Blizzard will set starter prices
Blizzard deliberately chose to guarantee prices up front in the game time auctions because they didn’t want players — especially sellers, who have bought the tokens — to walk away disappointed.
“Ultimately, it’s driven by a desire to provide the best and most seamless experience possible,” he said. “The way an auction house works is a really great deal for the buyer in terms of simplicity and convenience. You walk up, there’s a thing for sale, this is the price. You have a very simple choice: Take it or leave it.”
That’s not the case for people who are posting things for auction.
“For the seller, it’s much more fraught with risk,” Hazzikostas said. “I think everyone who’s tried to sell an item on the WoW auction house has probably had the experience of putting something up for sale, logging off, going to bed, coming back and finding out that you’ve been undercut 15 times. Your thing didn’t sell.
“You take it down, you re-list it, the process repeats itself. Eventually, you get frustrated at the fact that this thing hasn’t sold, and you’re like, I’m going to go down 20 percent to 30 percent, and then it sells instantly. Then you have that moment of seller’s remorse.”
That’s acceptable for a random item that a player wants to sell; not so much for a transaction involving real cash, he said.
“That doesn’t sound like a great experience for someone who’s just bought a WoW Token.”
Blizzard will start off by setting a gold price for the tokens in each region and then let supply and demand take over.
“We’re going to look at some things like the current going rate of gold on third-party market sites,” Hazzikostas said — the very sites Blizzard has fought for a decade to shut down. “Clearly that’s an indicator of what demand levels exist.”
They’re also aware of the market differences between the major regions, he said
“We are going to set a price. That price is likely to vary from region to region,” Hazzikostas said. “The economies from WoW servers are pretty consistent from server to server but vary widely from region to region.”
Tokens will fetch the most gold in Asia
One way Blizzard knows the price differences between regions is because WoW developers have assembled a “market basket” of trade goods – cloth, ore, flasks, and so on – which they use to compare one region’s prices against another.
“America and Europe are pretty comparable,” he said. “The experience is comparable for players regardless of which realm [server] you’re on. It’s West versus East, in a sense; North America and Europe are on the lower end of the spectrum, and in Asian regions, there’s a bit more gold per player.”
Hazzikostas said that difference is not primarily because of gold farming companies in Eastern countries, a popular in-game stereotype.
“Taiwan and Korea pay the most gold for their stuff,” he said. “In Asia in general, one of the common ways of raiding uses ‘gold DKP runs,’ where they use gold the ways guilds might use their own systems to distribute loot. There’s a lot more general tendency to seek out and farm gold because of that system.”
(Players in “gold DKP” large-raid dungeon groups bid for every piece of gear that drops from a boss, contributing gold to a pot that all members of the group split at the end of the dungeon.)
Using the examples of other games
That the tokens and prices will be region-wide is one thing that’s prevented Blizzard from trying this in the past, Hazzikostas said. Before this, auction houses were split by realm (server); this is the first time the company has created a region-wide, shared auction house.
“The entirety of North America, the entirety of Europe, are on a single commodity exchange here in order to help assure fairness and that players have access to buyers and sellers and transactions go through quickly,” he said. “All those things were necessary, but they weren’t easy or quick to make happen.”
The idea partially arose as many do for Blizzard’s developers: Other games did it first.
“It’s hard to pinpoint the single genesis of an idea.

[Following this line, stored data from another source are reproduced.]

-- ==== Sys2Proof/Laws/KeepEgr.lean ====
section
/-! SUPPORT. Every operation of Machine/Egr.lean keeps what `Keeps` says. -/

set_option Elab.async false

namespace Sys2Proof.Machine

theorem State.hifErr_keeps {L : Nat} {u : State} (s : State) (code : Nat) (ring : Nat) (addr : Nat) (d0 : Nat) (d1 : Nat) (hL : 8388633 ||| L = L) (hu : Keeps L u s) :
    Keeps L u (State.hifErr s code ring addr d0 d1) := by
  unfold State.hifErr
  try dsimp only
  repeat' first
    | with_reducible assumption
    | exact lor_sub hL rfl
    | with_reducible apply Keeps.ite <;> intro _
    | with_reducible apply State.setErr_keeps
    | with_reducible apply State.wr64_keeps
    | with_reducible apply State.file_keeps
    | split

theorem State.postRec_keeps {L : Nat} {u : State} (s : State) (pos : Nat) (hL : 33554432 ||| L = L) (hu : Keeps L u s) :
    Keeps L u (State.postRec s pos) := by
  unfold State.postRec
  try dsimp only
  repeat' first
    | with_reducible assumption
    | exact lor_sub hL rfl
    | with_reducible apply State.post_keeps
    | split

theorem State.dropPoison_keeps {L : Nat} {u : State} (s : State) (p : HostAccess → Bool) (hL : 2 ||| L = L) (hu : Keeps L u s) :
    Keeps L u (State.dropPoison s p) := by
  unfold State.dropPoison
  try dsimp only
  repeat' first
    | with_reducible assumption
    | refine Keeps.upd hL ?_

theorem State.haltCring_keeps {L : Nat} {u : State} (s : State) (c : Nat) (code : Nat) (addr : Nat) (d0 : Nat) (d1 : Nat) (hL : 8388635 ||| L = L) (hu : Keeps L u s) :
    Keeps L u (State.haltCring s c code addr d0 d1) := by
  unfold State.haltCring
  try dsimp only
  repeat' first
    | with_reducible assumption
    | exact lor_sub hL rfl
    | with_reducible apply State.hifErr_keeps
    | with_reducible apply State.setErr_keeps
    | with_reducible apply State.dropPoison_keeps
    | with_reducible apply State.setCring_keeps
    | with_reducible apply State.wr_keeps
    | with_reducible apply State.sendSvc_keeps

theorem State.journalLost_keeps {L : Nat} {u : State} (s : State) (j : Nat) (addr : Nat) (hL : 8388639 ||| L = L) (hu : Keeps L u s) :
    Keeps L u (State.journalLost s j addr) := by
  unfold State.journalLost
  try dsimp only
  repeat' first
    | with_reducible assumption
    | exact lor_sub hL rfl
    | with_reducible apply Keeps.ite <;> intro _
    | with_reducible apply State.hifErr_keeps
    | with_reducible apply State.haltCring_keeps
    | with_reducible apply State.dropPoison_keeps
    | with_reducible apply State.wr_keeps
    | with_reducible apply Keeps.foldl
    | with_reducible apply Keeps.foldl_fst
    | intro _ _ _
    | split
    | refine Keeps.upd hL ?_

theorem State.haltPring_keeps {L : Nat} {u : State} (s : State) (m : Nat) (code : Nat) (addr : Nat) (d0 : Nat) (d1 : Nat) (hL : 8388635 ||| L = L) (hu : Keeps L u s) :
    Keeps L u (State.haltPring s m code addr d0 d1) := by
  unfold State.haltPring
  try dsimp only
  repeat' first
    | with_reducible assumption
    | exact lor_sub hL rfl
    | with_reducible apply Keeps.ite <;> intro _
    | with_reducible apply State.hifErr_keeps
    | with_reducible apply State.setErr_keeps
    | with_reducible apply State.dropPoison_keeps
    | with_reducible apply State.wr_keeps
    | with_reducible apply State.devError_keeps
    | split

theorem State.putEntry_keeps {L : Nat} {u : State} (s : State) (e : Entry) (hL : 33554436 ||| L = L) (hu : Keeps L u s) :
    Keeps L u (State.putEntry s e) := by
  unfold State.putEntry
  try dsimp only
  repeat' first
    | with_reducible assumption
    | refine Keeps.upd hL ?_

theorem State.tellGaps_keeps {L : Nat} {u : State} (s : State) (st : Nat) (m : Nat) (n : Nat) (hL : 2 ||| L = L) (hu : Keeps L u s) :
    Keeps L u (State.tellGaps s st m n) := by
  unfold State.tellGaps
  try dsimp only
  repeat' first
    | with_reducible assumption
    | refine Keeps.upd hL ?_

theorem State.countOrdinal_keeps {L : Nat} {u : State} (s : State) (k : Bool × Nat × Nat × Nat) (hL : 4 ||| L = L) (hu : Keeps L u s) :
    Keeps L u (State.countOrdinal s k) := by
  unfold State.countOrdinal
  try dsimp only
  repeat' first
    | with_reducible assumption
    | with_reducible apply Keeps.ite <;> intro _
    | split
    | refine Keeps.upd hL ?_

theorem State.emitRecord_keeps {L : Nat} {u : State} (s : State) (p : Pn) (ring : Nat) (ringSeq : Nat) (hL : 33554436 ||| L = L) (hu : Keeps L u s) :
    Keeps L u (State.emitRecord s p ring ringSeq) := by
  unfold State.emitRecord
  try dsimp only
  repeat' first
    | with_reducible assumption
    | exact lor_sub hL rfl
    | with_reducible apply Keeps.ite <;> intro _
    | with_reducible apply State.countOrdinal_keeps
    | with_reducible apply State.postRec_keeps
    | split
    | refine Keeps.upd hL ?_

theorem State.releaseHeld_keeps {L : Nat} {u : State} (s : State) (stream : Nat) (j : Nat) (hL : 33554436 ||| L = L) (hu : Keeps L u s) :
    Keeps L u (State.releaseHeld s stream j) := by
  unfold State.releaseHeld
  try dsimp only
  repeat' first
    | with_reducible assumption
    | exact lor_sub hL rfl
    | with_reducible apply State.putEntry_keeps
    | with_reducible apply Keeps.foldl
    | with_reducible apply Keeps.foldl_fst
    | intro _ _ _

theorem State.releaseEntry_keeps {L : Nat} {u : State} (s : State) (j : Nat) (hL : 33554436 ||| L = L) (hu : Keeps L u s) :
    Keeps L u (State.releaseEntry s j) := by
  unfold State.releaseEntry
  try dsimp only
  repeat' first
    | with_reducible assumption
    | exact lor_sub hL rfl
    | with_reducible apply Keeps.ite <;> intro _
    | with_reducible apply State.putEntry_keeps
    | split

theorem State.rewriteEntry_keeps {L : Nat} {u : State} (s : State) (c : Cmd) (seq : Nat) (err : Nat) (hL : 33554436 ||| L = L) (hu : Keeps L u s) :
    Keeps L u (State.rewriteEntry s c seq err) := by
  unfold State.rewriteEntry
  try dsimp only
  repeat' first
    | with_reducible assumption
    | exact lor_sub hL rfl
    | with_reducible apply Keeps.ite <;> intro _
    | with_reducible apply State.putEntry_keeps
    | with_reducible apply State.releaseHeld_keeps
    | with_reducible apply State.releaseEntry_keeps
    | split

theorem State.finish_keeps {L : Nat} {u : State} (s : State) (p : Pn) (seq : Nat) (hL : 33554436 ||| L = L) (hu : Keeps L u s) :
    Keeps L u (State.finish s p seq) := by
  unfold State.finish
  try dsimp only
  repeat' first
    | with_reducible assumption
    | exact lor_sub hL rfl
    | with_reducible apply Keeps.ite <;> intro _
    | with_reducible apply State.rewriteEntry_keeps
    | split
    | refine Keeps.upd hL ?_

theorem State.postBlocks_keeps {L : Nat} {u : State} (s : State) (m : Nat) (hdr : BitVec 512) (exts : List Nat) (hL : 33554432 ||| L = L) (hu : Keeps L u s) :
    Keeps L u (State.postBlocks s m hdr exts) := by
  unfold State.postBlocks
  try dsimp only
  repeat' first
    | with_reducible assumption
    | split
    | refine Keeps.upd hL ?_

theorem State.advanceRing_keeps {L : Nat} {u : State} (s : State) (m : Nat) (b : Nat) (hL : 1 ||| L = L) (hu : Keeps L u s) :
    Keeps L u (State.advanceRing s m b) := by
  unfold State.advanceRing
  try dsimp only
  repeat' first
    | with_reducible assumption
    | exact lor_sub hL rfl
    | with_reducible apply State.wr64_keeps

theorem State.message_keeps {L : Nat} {u : State} (s : State) (v : Nat) (hL : 33554435 ||| L = L) (hu : Keeps L u s) :
    Keeps L u (State.message s v) := by
  unfold State.message
  try dsimp only
  repeat' first
    | with_reducible assumption
    | exact lor_sub hL rfl
    | with_reducible apply Keeps.ite <;> intro _
    | with_reducible apply State.setPring_keeps
    | with_reducible apply State.setReg_keeps
    | with_reducible apply State.post_keeps
    | with_reducible apply Keeps.foldl
    | with_reducible apply Keeps.foldl_fst
    | intro _ _ _
    | split

theorem State.announce_keeps {L : Nat} {u : State} (s : State) (ring : Nat) (isError : Bool) (hL : 33554435 ||| L = L) (hu : Keeps L u s) :
    Keeps L u (State.announce s ring isError) := by
  unfold State.announce
  try dsimp only
  repeat' first
    | with_reducible assumption
    | exact lor_sub hL rfl
    | with_reducible apply Keeps.ite <;> intro _
    | with_reducible apply State.setPring_keeps
    | with_reducible apply State.message_keeps
    | split

theorem State.writePn_keeps {L : Nat} {u : State} (s : State) (m : Nat) (p : Pn) (replayed : Bool) (hL : 33554439 ||| L = L) (hu : Keeps L u s) :
    Keeps L u (State.writePn s m p replayed) := by
  unfold State.writePn
  try dsimp only
  repeat' first
    | with_reducible assumption
    | exact lor_sub hL rfl
    | with_reducible apply Keeps.ite <;> intro _
    | with_reducible apply State.tellGaps_keeps
    | with_reducible apply State.emitRecord_keeps
    | with_reducible apply State.finish_keeps
    | with_reducible apply State.updCmd_keeps
    | with_reducible apply State.postBlocks_keeps
    | with_reducible apply State.advanceRing_keeps
    | with_reducible apply State.setPring_keeps
    | with_reducible apply State.announce_keeps
    | split

theorem State.endStall_keeps {L : Nat} {u : State} (s : State) (m : Nat) (hL : 2 ||| L = L) (hu : Keeps L u s) :
    Keeps L u (State.endStall s m) := by
  unfold State.endStall
  try dsimp only
  repeat' first
    | with_reducible assumption
    | exact lor_sub hL rfl
    | with_reducible apply Keeps.ite <;> intro _
    | with_reducible apply State.setPring_keeps
    | split

theorem State.room_keeps {L : Nat} {u : State} (s : State) (m b consumed : Nat) (hL : 41943067 ||| L = L) (h : Keeps L u s) (t : State)
    (e : s.room m b consumed = .room t ∨ s.room m b consumed = .full t ∨ s.room m b consumed = .halted t) : Keeps L u t := by
  unfold State.room at e
  repeat' first
    | split at e
    | (simp only [Room.room.injEq, Room.full.injEq, Room.halted.injEq, reduceCtorEq, or_false, false_or] at e; subst e)
    | with_reducible assumption
    | with_reducible apply State.haltPring_keeps
    | with_reducible apply State.setPring_keeps
    | with_reducible apply State.bump_keeps
    | with_reducible apply State.endStall_keeps
    | with_reducible apply State.post_keeps
    | exact lor_sub hL rfl
    | dsimp only at e

theorem State.suppress_keeps {L : Nat} {u : State} (s : State) (ring : Nat) (p : Pn) (r : EmitRec) (hL : 33554438 ||| L = L) (hu : Keeps L u s) :
    Keeps L u (State.suppress s ring p r) := by
  unfold State.suppress
  try dsimp only
  repeat' first
    | with_reducible assumption
    | exact lor_sub hL rfl
    | with_reducible apply Keeps.ite <;> intro _
    | with_reducible apply State.setPring_keeps
    | with_reducible apply State.countOrdinal_keeps
    | with_reducible apply State.updCmd_keeps
    | with_reducible apply State.finish_keeps
    | split

end Sys2Proof.Machine
end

Obviously, it’s something that other games have done and have done with a fair amount of success. I think Eve [Online] with its PLEX were pioneers in this area; Wildstar did it pretty recently with their C.R.E.D.D.,” he said. Both systems permit players to buy game time with in-game currency.
“We watch what other games are doing, think about whether some other decisions are a right fit for our game: How can we learn from what they’ve done, how can we adapt those things to offer our players a better experience.”

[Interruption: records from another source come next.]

-- ==== Sys2Proof/Laws/KeepTime.lean ====
section
/-! SUPPORT. Every operation of Machine/Time.lean keeps what `Keeps` says. -/

set_option Elab.async false

namespace Sys2Proof.Machine

theorem State.timePn_keeps {L : Nat} {u : State} (s : State) (event : Nat) (ct : Stamp) (hL : 3 ||| L = L) (hu : Keeps L u s) :
    Keeps L u (State.timePn s event ct) := by
  unfold State.timePn
  try dsimp only
  repeat' first
    | with_reducible assumption
    | exact lor_sub hL rfl
    | with_reducible apply State.sendSvc_keeps
    | with_reducible apply State.wakeUp_keeps

theorem State.runBmca_keeps {L : Nat} {u : State} (s : State) (hL : 35 ||| L = L) (hu : Keeps L u s) :
    Keeps L u (State.runBmca s) := by
  unfold State.runBmca
  try dsimp only
  repeat' first
    | with_reducible assumption
    | exact lor_sub hL rfl
    | with_reducible apply Keeps.ite <;> intro _
    | with_reducible apply State.wr_keeps
    | with_reducible apply State.timePn_keeps
    | split
    | refine Keeps.upd hL ?_

theorem State.setTpoNext_keeps {L : Nat} {u : State} (s : State) (k : Nat) (t : Option Nat) (hL : 32 ||| L = L) (hu : Keeps L u s) :
    Keeps L u (State.setTpoNext s k t) := by
  unfold State.setTpoNext
  try dsimp only
  repeat' first
    | with_reducible assumption
    | refine Keeps.upd hL ?_

theorem State.timeErr_keeps {L : Nat} {u : State} (s : State) (code : Nat) (d0 : optParam Nat 0) (d1 : optParam Nat 0) (hL : 8388633 ||| L = L) (hu : Keeps L u s) :
    Keeps L u (State.timeErr s code d0 d1) := by
  unfold State.timeErr
  try dsimp only
  repeat' first
    | with_reducible assumption
    | exact lor_sub hL rfl
    | with_reducible apply State.file_keeps
    | with_reducible apply State.setErr_keeps

theorem State.armNow_keeps {L : Nat} {u : State} (s : State) (out : Nat) (hL : 8388665 ||| L = L) (hu : Keeps L u s) :
    Keeps L u (State.armNow s out) := by
  unfold State.armNow
  try dsimp only
  repeat' first
    | with_reducible assumption
    | exact lor_sub hL rfl
    | with_reducible apply Keeps.ite <;> intro _
    | with_reducible apply State.setTpoNext_keeps
    | with_reducible apply State.wr_keeps
    | with_reducible apply State.timeErr_keeps
    | split

theorem execTpOutArm_keeps {L : Nat} {u : State} (out : Nat) (w : BitVec 32) (s : State) (hL : 41943097 ||| L = L) (hu : Keeps L u s) :
    KeepsO L u (execTpOutArm out w s) := by
  unfold execTpOutArm
  try dsimp only
  repeat' first
    | with_reducible assumption
    | exact lor_sub hL rfl
    | with_reducible apply KeepsO.of_next
    | with_reducible apply KeepsO.ite <;> intro _
    | with_reducible apply Keeps.ite <;> intro _
    | with_reducible apply State.bar_keeps
    | refine (State.bar_keeps _ _ _ ?_ ?_ ?_).next _ (by with_reducible assumption)
    | with_reducible apply State.setReg_keeps
    | with_reducible apply State.setTpoNext_keeps
    | with_reducible apply State.armNow_keeps
    | intro _ _
    | intro _
    | split
    | refine Keeps.upd hL ?_

theorem State.toServo_keeps {L : Nat} {u : State} (s : State) (st : Nat) (hL : 3 ||| L = L) (hu : Keeps L u s) :
    Keeps L u (State.toServo s st) := by
  unfold State.toServo
  try dsimp only
  repeat' first
    | with_reducible assumption
    | exact lor_sub hL rfl
    | with_reducible apply Keeps.ite <;> intro _
    | with_reducible apply State.wr_keeps
    | with_reducible apply State.timePn_keeps
    | split

theorem execServoEnWrite_keeps {L : Nat} {u : State} (en : Bool) (s : State) (hL : 33554435 ||| L = L) (hu : Keeps L u s) :
    KeepsO L u (execServoEnWrite en s) := by
  unfold execServoEnWrite
  try dsimp only
  repeat' first
    | with_reducible assumption
    | exact lor_sub hL rfl
    | with_reducible apply KeepsO.of_next
    | with_reducible apply KeepsO.ite <;> intro _
    | with_reducible apply Keeps.ite <;> intro _
    | with_reducible apply State.bar_keeps
    | refine (State.bar_keeps _ _ _ ?_ ?_ ?_).next _ (by with_reducible assumption)
    | with_reducible apply State.wr_keeps
    | with_reducible apply State.toServo_keeps
    | intro _ _
    | intro _
    | split

theorem execStep_keeps {L : Nat} {u : State} (s : State) (hL : 41943097 ||| L = L) (hu : Keeps L u s) :
    KeepsO L u (execStep s) := by
  unfold execStep
  try dsimp only
  repeat' first
    | with_reducible assumption
    | exact lor_sub hL rfl
    | with_reducible apply KeepsO.of_next
    | with_reducible apply KeepsO.ite <;> intro _
    | with_reducible apply Keeps.ite <;> intro _
    | with_reducible apply State.bar_keeps
    | refine (State.bar_keeps _ _ _ ?_ ?_ ?_).next _ (by with_reducible assumption)
    | with_reducible apply State.timeErr_keeps
    | intro _ _
    | intro _
    | split
    | refine Keeps.upd hL ?_

theorem State.timeCtrlWrite_keeps {L : Nat} {u : State} (s : State) (w : BitVec 32) (hL : 41943099 ||| L = L) (hu : Keeps L u s) :
    Keeps L u (State.timeCtrlWrite s w) := by
  unfold State.timeCtrlWrite
  try dsimp only
  repeat' first
    | with_reducible assumption
    | exact lor_sub hL rfl
    | with_reducible apply Keeps.ite <;> intro _
    | with_reducible apply State.setReg_keeps
    | with_reducible apply execServoEnWrite_keeps
    | refine (execServoEnWrite_keeps _ _ ?_ ?_).next _ (by with_reducible assumption)
    | with_reducible apply State.runBmca_keeps
    | with_reducible apply State.toServo_keeps
    | with_reducible apply execStep_keeps
    | refine (execStep_keeps _ ?_ ?_).next _ (by with_reducible assumption)
    | split

theorem State.setRate_keeps {L : Nat} {u : State} (s : State) (w : BitVec 32) (hL : 33 ||| L = L) (hu : Keeps L u s) :
    Keeps L u (State.setRate s w) := by
  unfold State.setRate
  try dsimp only
  repeat' first
    | with_reducible assumption
    | exact lor_sub hL rfl
    | with_reducible apply State.setReg_keeps
    | refine Keeps.upd hL ?_

theorem execTimeRateWrite_keeps {L : Nat} {u : State} (w : BitVec 32) (s : State) (hL : 33554465 ||| L = L) (hu : Keeps L u s) :
    KeepsO L u (execTimeRateWrite w s) := by
  unfold execTimeRateWrite
  try dsimp only
  repeat' first
    | with_reducible assumption
    | exact lor_sub hL rfl
    | with_reducible apply KeepsO.of_next
    | with_reducible apply State.bar_keeps
    | refine (State.bar_keeps _ _ _ ?_ ?_ ?_).next _ (by with_reducible assumption)
    | with_reducible apply State.setRate_keeps
    | intro _ _
    | intro _

theorem execPtpAnnounce_keeps {L : Nat} {u : State} (a : Announce) (s : State) (hL : 35 ||| L = L) (hu : Keeps L u s) :
    KeepsO L u (execPtpAnnounce a s) := by
  unfold execPtpAnnounce
  try dsimp only
  repeat' first
    | with_reducible assumption
    | exact lor_sub hL rfl
    | with_reducible apply KeepsO.of_next
    | with_reducible apply KeepsO.ite <;> intro _
    | with_reducible apply Keeps.ite <;> intro _
    | with_reducible apply State.runBmca_keeps
    | split
    | refine Keeps.upd hL ?_

theorem State.noteOffset_keeps {L : Nat} {u : State} (s : State) (off : Int) (hL : 33 ||| L = L) (hu : Keeps L u s) :
    Keeps L u (State.noteOffset s off) := by
  unfold State.noteOffset
  try dsimp only
  repeat' first
    | with_reducible assumption
    | exact lor_sub hL rfl
    | with_reducible apply State.setReg_keeps
    | refine Keeps.upd hL ?_

theorem State.servoStep_keeps {L : Nat} {u : State} (s : State) (offset : Int) (hL : 32 ||| L = L) (hu : Keeps L u s) :
    Keeps L u (State.servoStep s offset) := by
  unfold State.servoStep
  try dsimp only
  repeat' first
    | with_reducible assumption
    | refine Keeps.upd hL ?_

theorem State.servoUpdate_keeps {L : Nat} {u : State} (s : State) (offset : Int) (intervalNs : Int) (hL : 33 ||| L = L) (hu : Keeps L u s) :
    Keeps L u (State.servoUpdate s offset intervalNs) := by
  unfold State.servoUpdate
  try dsimp only
  repeat' first
    | with_reducible assumption
    | exact lor_sub hL rfl
    | with_reducible apply Keeps.ite <;> intro _
    | with_reducible apply State.setRate_keeps
    | split
    | refine Keeps.upd hL ?_

theorem State.servoOffset_keeps {L : Nat} {u : State} (s : State) (offset : Int) (intervalNs : Int) (hL : 35 ||| L = L) (hu : Keeps L u s) :
    Keeps L u (State.servoOffset s offset intervalNs) := by
  unfold State.servoOffset
  try dsimp only
  repeat' first
    | with_reducible assumption
    | exact lor_sub hL rfl
    | with_reducible apply Keeps.ite <;> intro _
    | with_reducible apply State.servoStep_keeps
    | with_reducible apply State.toServo_keeps
    | with_reducible apply State.servoUpdate_keeps
    | split
    | refine Keeps.upd hL ?_

theorem execPtpSync_keeps {L : Nat} {u : State} (port : Nat) (domain : Nat) (t1 : Int) (t2 : Int) (correction : Int) (s : State) (hL : 35 ||| L = L) (hu : Keeps L u s) :
    KeepsO L u (execPtpSync port domain t1 t2 correction s) := by
  unfold execPtpSync
  try dsimp only
  repeat' first
    | with_reducible assumption
    | exact lor_sub hL rfl
    | with_reducible apply KeepsO.of_next
    | with_reducible apply KeepsO.ite <;> intro _
    | with_reducible apply Keeps.ite <;> intro _
    | with_reducible apply State.noteOffset_keeps
    | with_reducible apply State.servoOffset_keeps
    | split

theorem execPtpDelayResp_keeps {L : Nat} {u : State} (port : Nat) (domain : Nat) (delay : Int) (s : State) (hL : 33 ||| L = L) (hu : Keeps L u s) :
    KeepsO L u (execPtpDelayResp port domain delay s) := by
  unfold execPtpDelayResp
  try dsimp only
  repeat' first
    | with_reducible assumption
    | exact lor_sub hL rfl
    | with_reducible apply KeepsO.of_next
    | with_reducible apply KeepsO.ite <;> intro _
    | with_reducible apply Keeps.ite <;> intro _
    | with_reducible apply State.setReg_keeps
    | with_reducible apply Keeps.foldl
    | with_reducible apply Keeps.foldl_fst
    | intro _ _ _
    | split
    | refine Keeps.upd hL ?_

theorem execDelayReqTimer_keeps {L : Nat} {u : State} (port : Nat) (s : State) (hL : 33554432 ||| L = L) (hu : Keeps L u s) :
    KeepsO L u (execDelayReqTimer port s) := by
  unfold execDelayReqTimer
  try dsimp only
  repeat' first
    | with_reducible assumption
    | exact lor_sub hL rfl
    | with_reducible apply KeepsO.of_next
    | with_reducible apply KeepsO.ite <;> intro _
    | with_reducible apply Keeps.ite <;> intro _
    | with_reducible apply State.post_keeps
    | split

theorem execServoHoldover_keeps {L : Nat} {u : State} (s : State) (hL : 8388667 ||| L = L) (hu : Keeps L u s) :
    KeepsO L u (execServoHoldover s) := by
  unfold execServoHoldover
  try dsimp only
  repeat' first
    | with_reducible assumption
    | exact lor_sub hL rfl
    | with_reducible apply KeepsO.of_next
    | with_reducible apply KeepsO.ite <;> intro _
    | with_reducible apply Keeps.ite <;> intro _
    | with_reducible apply State.setRate_keeps
    | with_reducible apply State.toServo_keeps
    | with_reducible apply State.timeErr_keeps
    | with_reducible apply Keeps.foldl
    | with_reducible apply Keeps.foldl_fst
    | intro _ _ _
    | split

theorem State.tpoStep_keeps {L : Nat} {u : State} (t0 : Nat) (t1 : Nat) (s : State) (k : Nat) (hL : 33 ||| L = L) (hu : Keeps L u s) :
    Keeps L u (State.tpoStep t0 t1 s k) := by
  unfold State.tpoStep
  try dsimp only
  repeat' first
    | with_reducible assumption
    | exact lor_sub hL rfl
    | with_reducible apply Keeps.ite <;> intro _
    | with_reducible apply State.setTpoNext_keeps
    | with_reducible apply State.wr_keeps
    | split

theorem State.loadStep_keeps {L : Nat} {u : State} (s : State) (c : ClockStep) (hL : 8388667 ||| L = L) (hu : Keeps L u s) :
    Keeps L u (State.loadStep s c) := by
  unfold State.loadStep
  try dsimp only
  repeat' first
    | with_reducible assumption
    | exact lor_sub hL rfl
    | with_reducible apply State.timePn_keeps
    | with_reducible apply State.wr_keeps
    | with_reducible apply State.tpoStep_keeps
    | with_reducible apply State.armNow_keeps
    | with_reducible apply Keeps.foldl
    | with_reducible apply Keeps.foldl_fst
    | intro _ _ _
    | split
    | refine Keeps.upd hL ?_

theorem execClockStepLoad_keeps {L : Nat} {u : State} (s : State) (hL : 8388667 ||| L = L) (hu : Keeps L u s) :
    KeepsO L u (execClockStepLoad s) := by
  unfold execClockStepLoad
  try dsimp only
  repeat' first
    | with_reducible assumption
    | exact lor_sub hL rfl
    | with_reducible apply KeepsO.of_next
    | with_reducible apply State.loadStep_keeps
    | split

theorem execTpOutPulse_keeps {L : Nat} {u : State} (out : Nat) (s : State) (hL : 33554465 ||| L = L) (hu : Keeps L u s) :
    KeepsO L u (execTpOutPulse out s) := by
  unfold execTpOutPulse
  try dsimp only
  repeat' first
    | with_reducible assumption
    | exact lor_sub hL rfl
    | with_reducible apply KeepsO.of_next
    | with_reducible apply KeepsO.ite <;> intro _
    | with_reducible apply Keeps.ite <;> intro _
    | with_reducible apply State.post_keeps
    | with_reducible apply State.setTpoNext_keeps
    | with_reducible apply State.wr_keeps
    | split
    | refine Keeps.upd hL ?_

theorem execTpInEdge_keeps {L : Nat} {u : State} (input : Nat) (rising : Bool) (ago : Nat) (s : State) (hL : 8388667 ||| L = L) (hu : Keeps L u s) :
    KeepsO L u (execTpInEdge input rising ago s) := by
  unfold execTpInEdge
  try dsimp only
  repeat' first
    | with_reducible assumption
    | exact lor_sub hL rfl
    | with_reducible apply KeepsO.of_next
    | with_reducible apply KeepsO.ite <;> intro _
    | with_reducible apply Keeps.ite <;> intro _
    | with_reducible apply State.bump_keeps
    | with_reducible apply State.setReg_keeps
    | with_reducible apply State.wr64_keeps
    | with_reducible apply State.timeErr_keeps
    | with_reducible apply State.timePn_keeps
    | split
    | refine Keeps.upd hL ?_

theorem execStatusPeriodTimer_keeps {L : Nat} {u : State} (s : State) (hL : 35 ||| L = L) (hu : Keeps L u s) :
    KeepsO L u (execStatusPeriodTimer s) := by
  unfold execStatusPeriodTimer
  try dsimp only
  repeat' first
    | with_reducible assumption
    | exact lor_sub hL rfl
    | with_reducible apply KeepsO.of_next
    | with_reducible apply KeepsO.ite <;> intro _
    | with_reducible apply Keeps.ite <;> intro _
    | with_reducible apply State.timePn_keeps
    | split
    | refine Keeps.upd hL ?_

theorem execAnnounceReceiptTimeout_keeps {L : Nat} {u : State} (s : State) (hL : 35 ||| L = L) (hu : Keeps L u s) :
    KeepsO L u (execAnnounceReceiptTimeout s) := by
  unfold execAnnounceReceiptTimeout
  try dsimp only
  repeat' first
    | with_reducible assumption
    | exact lor_sub hL rfl
    | with_reducible apply KeepsO.of_next
    | with_reducible apply KeepsO.ite <;> intro _
    | with_reducible apply Keeps.ite <;> intro _
    | with_reducible apply State.runBmca_keeps
    | split
    | refine Keeps.upd hL ?_

theorem State.tick_keeps {L : Nat} {u : State} (s : State) (hL : 8388667 ||| L = L) (hu : Keeps L u s) :
    Keeps L u (State.tick s) := by
  unfold State.tick
  try dsimp only
  repeat' first
    | with_reducible assumption
    | exact lor_sub hL rfl
    | with_reducible apply State.loadStep_keeps
    | split
    | refine Keeps.upd hL ?_

theorem State.tpOutOff_keeps {L : Nat} {u : State} (s : State) (out : Nat) (w : BitVec 32) (hL : 33 ||| L = L) (hu : Keeps L u s) :
    Keeps L u (State.tpOutOff s out w) := by
  unfold State.tpOutOff
  try dsimp only
  repeat' first
    | with_reducible assumption
    | exact lor_sub hL rfl
    | with_reducible apply State.setTpoNext_keeps
    | with_reducible apply State.setReg_keeps

end Sys2Proof.Machine
end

Blizzard floated the idea in a teaser about potential 2015 plans, and player response was immediate and mostly positive, he said, even from players that said they wouldn’t be likely to use it.
“No one wants to see bots running around, nobody wants to see accounts getting compromised. That’s just kind of a win all around … I personally get tweets every few days saying, hey, where’s that thing that you mentioned,” Hazzikostas said. “We’re expecting that it will be fairly popular.”